### WHAT THE EXERCISE ASKS
Repeat the entries exactly as they stand.

### LISTED RECORDS
theorem formStep_iff (t : Text) (s : PatternStep) : formStep t = some s ↔ StepFor s t := by
  unfold formStep
  constructor
  · intro h
    split at h
    · rename_i w e
      rw [splitAll_iff] at e
      have ht : t = w := by simpa [List.intercalate] using e.2.1
      split at h
      · rename_i hw; simp at hw h; subst h hw; exact ht
      · cases h
    · rename_i w a e
      rw [splitAll_iff] at e
      have ht : t = w ++ chr ':' :: a := by simpa [List.intercalate, List.intersperse] using e.2.1
      split at h
      · rename_i n hn
        rw [formNumber_iff] at hn
        split at h
        · rename_i hw; simp at hw h; subst h hw; exact ⟨a, hn, by rw [ht]; rfl⟩
        · split at h
          · rename_i hw; simp at hw h; subst h hw; exact ⟨a, hn, by rw [ht]; rfl⟩
          · cases h
      · cases h
    · rename_i w a b e
      rw [splitAll_iff] at e
      have ht : t = w ++ chr ':' :: a ++ chr ':' :: b := by simpa [List.intercalate, List.intersperse] using e.2.1
      split at h
      · rename_i n m hn hm
        rw [formNumber_iff] at hn hm
        split at h
        · rename_i hw; simp at hw h; subst h hw; exact ⟨a, b, hn, hm, by rw [ht]; rfl⟩
        · cases h
      · cases h
    · rename_i w a b c e
      rw [splitAll_iff] at e
      have ht : t = w ++ chr ':' :: a ++ chr ':' :: b ++ chr ':' :: c := by simpa [List.intercalate, List.intersperse] using e.2.1
      split at h
      · rename_i n m k hn hm hk
        rw [formNumber_iff] at hn hm hk
        split at h
        · rename_i hw; simp at hw h; subst h hw; exact ⟨a, b, c, hn, hm, hk, by rw [ht]; rfl⟩
        · cases h
      · cases h
    · cases h
  · intro h
    cases s <;> simp only [StepFor] at h
    · obtain ⟨x, y, z, hx, hy, hz, rfl⟩ := h
      have : splitAll (chr ':') (ascii "TONE:" ++ x ++ chr ':' :: y ++ chr ':' :: z) = [ascii "TONE", x, y, z] := by
        rw [splitAll_iff]
        refine ⟨by simp, by simp [List.intercalate, List.intersperse]; rfl, ?_⟩
        intro p hp; simp at hp; rcases hp with rfl | rfl | rfl | rfl
        · decide
        · exact hx.notMem _ (by decide)
        · exact hy.notMem _ (by decide)
        · exact hz.notMem _ (by decide)
      rw [this]; simp [(formNumber_iff _ _).2 hx, (formNumber_iff _ _).2 hy, (formNumber_iff _ _).2 hz]
    · obtain ⟨x, hx, rfl⟩ := h
      have : splitAll (chr ':') (ascii "REST:" ++ x) = [ascii "REST", x] := by
        rw [splitAll_iff]
        refine ⟨by simp, by simp [List.intercalate, List.intersperse]; rfl, ?_⟩
        intro p hp; simp at hp; rcases hp with rfl | rfl
        · decide
        · exact hx.notMem _ (by decide)
      rw [this]; simp [(formNumber_iff _ _).2 hx]
    · obtain ⟨x, hx, rfl⟩ := h
      have : splitAll (chr ':') (ascii "STRIKE:" ++ x) = [ascii "STRIKE", x] := by
        rw [splitAll_iff]
        refine ⟨by simp, by simp [List.intercalate, List.intersperse]; rfl, ?_⟩
        intro p hp; simp at hp; rcases hp with rfl | rfl
        · decide
        · exact hx.notMem _ (by decide)
      rw [this]
      have h2 : ¬ ascii "STRIKE" = ascii "REST" := by decide
      simp [(formNumber_iff _ _).2 hx, h2]
    · obtain ⟨x, y, hx, hy, rfl⟩ := h
      have : splitAll (chr ':') (ascii "LOOP:" ++ x ++ chr ':' :: y) = [ascii "LOOP", x, y] := by
        rw [splitAll_iff]
        refine ⟨by simp, by simp [List.intercalate, List.intersperse]; rfl, ?_⟩
        intro p hp; simp at hp; rcases hp with rfl | rfl | rfl
        · decide
        · exact hx.notMem _ (by decide)
        · exact hy.notMem _ (by decide)
      rw [this]; simp [(formNumber_iff _ _).2 hx, (formNumber_iff _ _).2 hy]
    · subst h; decide

/-- Steps are read as they are written (R209). -/
theorem formSteps_iff (t : Text) (l : List PatternStep) : formSteps t = some l ↔ JoinedFor StepFor l t :=
  joinedFor_iff StepFor formStep (fun t a => formStep_iff t a) (fun t a h => h.notMem _ (by decide) (by decide) (by decide)) t l

/-- An entry of the weekday map is read as it is written (log 9). -/
theorem formDayType_iff (t : Text) (d : DayType) : formDayType t = some d ↔ DayTypeFor d t := by
  unfold formDayType
  by_cases h : t = ascii "CLOSED"
  · subst h
    cases d <;> simp [DayTypeFor]
    rw [← formNumber_iff]; intro h; have : formNumber (ascii "CLOSED") = none := by decide
    rw [this] at h; cases h
  · cases d <;> simp [h, DayTypeFor, formNumber_iff]

theorem WordFor.notMem {α : Type} {l : List (String × α)} {v : Option α} {t : Text} (h : WordFor l v t) (b : Byte)
    (hb : ([('A', 'Z'), ('0', '9'), ('_', '_')].any fun r => between r.1 r.2 b) = false) : b ∉ t :=
  notMem_of_charsIn h.1.2 b hb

### RESPONSE TO THIS TASK
theorem formStep_iff (t : Text) (s : PatternStep) : formStep t = some s ↔ StepFor s t := by
  unfold formStep
  constructor
  · intro h
    split at h
    · rename_i w e
      rw [splitAll_iff] at e
      have ht : t = w := by simpa [List.intercalate] using e.2.1
      split at h
      · rename_i hw; simp at hw h; subst h hw; exact ht
      · cases h
    · rename_i w a e
      rw [splitAll_iff] at e
      have ht : t = w ++ chr ':' :: a := by simpa [List.intercalate, List.intersperse] using e.2.1
      split at h
      · rename_i n hn
        rw [formNumber_iff] at hn
        split at h
        · rename_i hw; simp at hw h; subst h hw; exact ⟨a, hn, by rw [ht]; rfl⟩
        · split at h
          · rename_i hw; simp at hw h; subst h hw; exact ⟨a, hn, by rw [ht]; rfl⟩
          · cases h
      · cases h
    · rename_i w a b e
      rw [splitAll_iff] at e
      have ht : t = w ++ chr ':' :: a ++ chr ':' :: b := by simpa [List.intercalate, List.intersperse] using e.2.1
      split at h
      · rename_i n m hn hm
        rw [formNumber_iff] at hn hm
        split at h
        · rename_i hw; simp at hw h; subst h hw; exact ⟨a, b, hn, hm, by rw [ht]; rfl⟩
        · cases h
      · cases h
    · rename_i w a b c e
      rw [splitAll_iff] at e
      have ht : t = w ++ chr ':' :: a ++ chr ':' :: b ++ chr ':' :: c := by simpa [List.intercalate, List.intersperse] using e.2.1
      split at h
      · rename_i n m k hn hm hk
        rw [formNumber_iff] at hn hm hk
        split at h
        · rename_i hw; simp at hw h; subst h hw; exact ⟨a, b, c, hn, hm, hk, by rw [ht]; rfl⟩
        · cases h
      · cases h
    · cases h
  · intro h
    cases s <;> simp only [StepFor] at h
    · obtain ⟨x, y, z, hx, hy, hz, rfl⟩ := h
      have : splitAll (chr ':') (ascii "TONE:" ++ x ++ chr ':' :: y ++ chr ':' :: z) = [ascii "TONE", x, y, z] := by
        rw [splitAll_iff]
        refine ⟨by simp, by simp [List.intercalate, List.intersperse]; rfl, ?_⟩
        intro p hp; simp at hp; rcases hp with rfl | rfl | rfl | rfl
        · decide
        · exact hx.notMem _ (by decide)
        · exact hy.notMem _ (by decide)
        · exact hz.notMem _ (by decide)
      rw [this]; simp [(formNumber_iff _ _).2 hx, (formNumber_iff _ _).2 hy, (formNumber_iff _ _).2 hz]
    · obtain ⟨x, hx, rfl⟩ := h
      have : splitAll (chr ':') (ascii "REST:" ++ x) = [ascii "REST", x] := by
        rw [splitAll_iff]
        refine ⟨by simp, by simp [List.intercalate, List.intersperse]; rfl, ?_⟩
        intro p hp; simp at hp; rcases hp with rfl | rfl
        · decide
        · exact hx.notMem _ (by decide)
      rw [this]; simp [(formNumber_iff _ _).2 hx]
    · obtain ⟨x, hx, rfl⟩ := h
      have : splitAll (chr ':') (ascii "STRIKE:" ++ x) = [ascii "STRIKE", x] := by
        rw [splitAll_iff]
        refine ⟨by simp, by simp [List.intercalate, List.intersperse]; rfl, ?_⟩
        intro p hp; simp at hp; rcases hp with rfl | rfl
        · decide
        · exact hx.notMem _ (by decide)
      rw [this]
      have h2 : ¬ ascii "STRIKE" = ascii "REST" := by decide
      simp [(formNumber_iff _ _).2 hx, h2]
    · obtain ⟨x, y, hx, hy, rfl⟩ := h
      have : splitAll (chr ':') (ascii "LOOP:" ++ x ++ chr ':' :: y) = [ascii "LOOP", x, y] := by
        rw [splitAll_iff]
        refine ⟨by simp, by simp [List.intercalate, List.intersperse]; rfl, ?_⟩
        intro p hp; simp at hp; rcases hp with rfl | rfl | rfl
        · decide
        · exact hx.notMem _ (by decide)
        · exact hy.notMem _ (by decide)
      rw [this]; simp [(formNumber_iff _ _).2 hx, (formNumber_iff _ _).2 hy]
    · subst h; decide

/-- Steps are read as they are written (R209). -/
theorem formSteps_iff (t : Text) (l : List PatternStep) : formSteps t = some l ↔ JoinedFor StepFor l t :=
  joinedFor_iff StepFor formStep (fun t a => formStep_iff t a) (fun t a h => h.notMem _ (by decide) (by decide) (by decide)) t l

/-- An entry of the weekday map is read as it is written (log 9). -/
theorem formDayType_iff (t : Text) (d : DayType) : formDayType t = some d ↔ DayTypeFor d t := by
  unfold formDayType
  by_cases h : t = ascii "CLOSED"
  · subst h
    cases d <;> simp [DayTypeFor]
    rw [← formNumber_iff]; intro h; have : formNumber (ascii "CLOSED") = none := by decide
    rw [this] at h; cases h
  · cases d <;> simp [h, DayTypeFor, formNumber_iff]

theorem WordFor.notMem {α : Type} {l : List (String × α)} {v : Option α} {t : Text} (h : WordFor l v t) (b : Byte)
    (hb : ([('A', 'Z'), ('0', '9'), ('_', '_')].any fun r => between r.1 r.2 b) = false) : b ∉ t :=
  notMem_of_charsIn h.1.2 b hb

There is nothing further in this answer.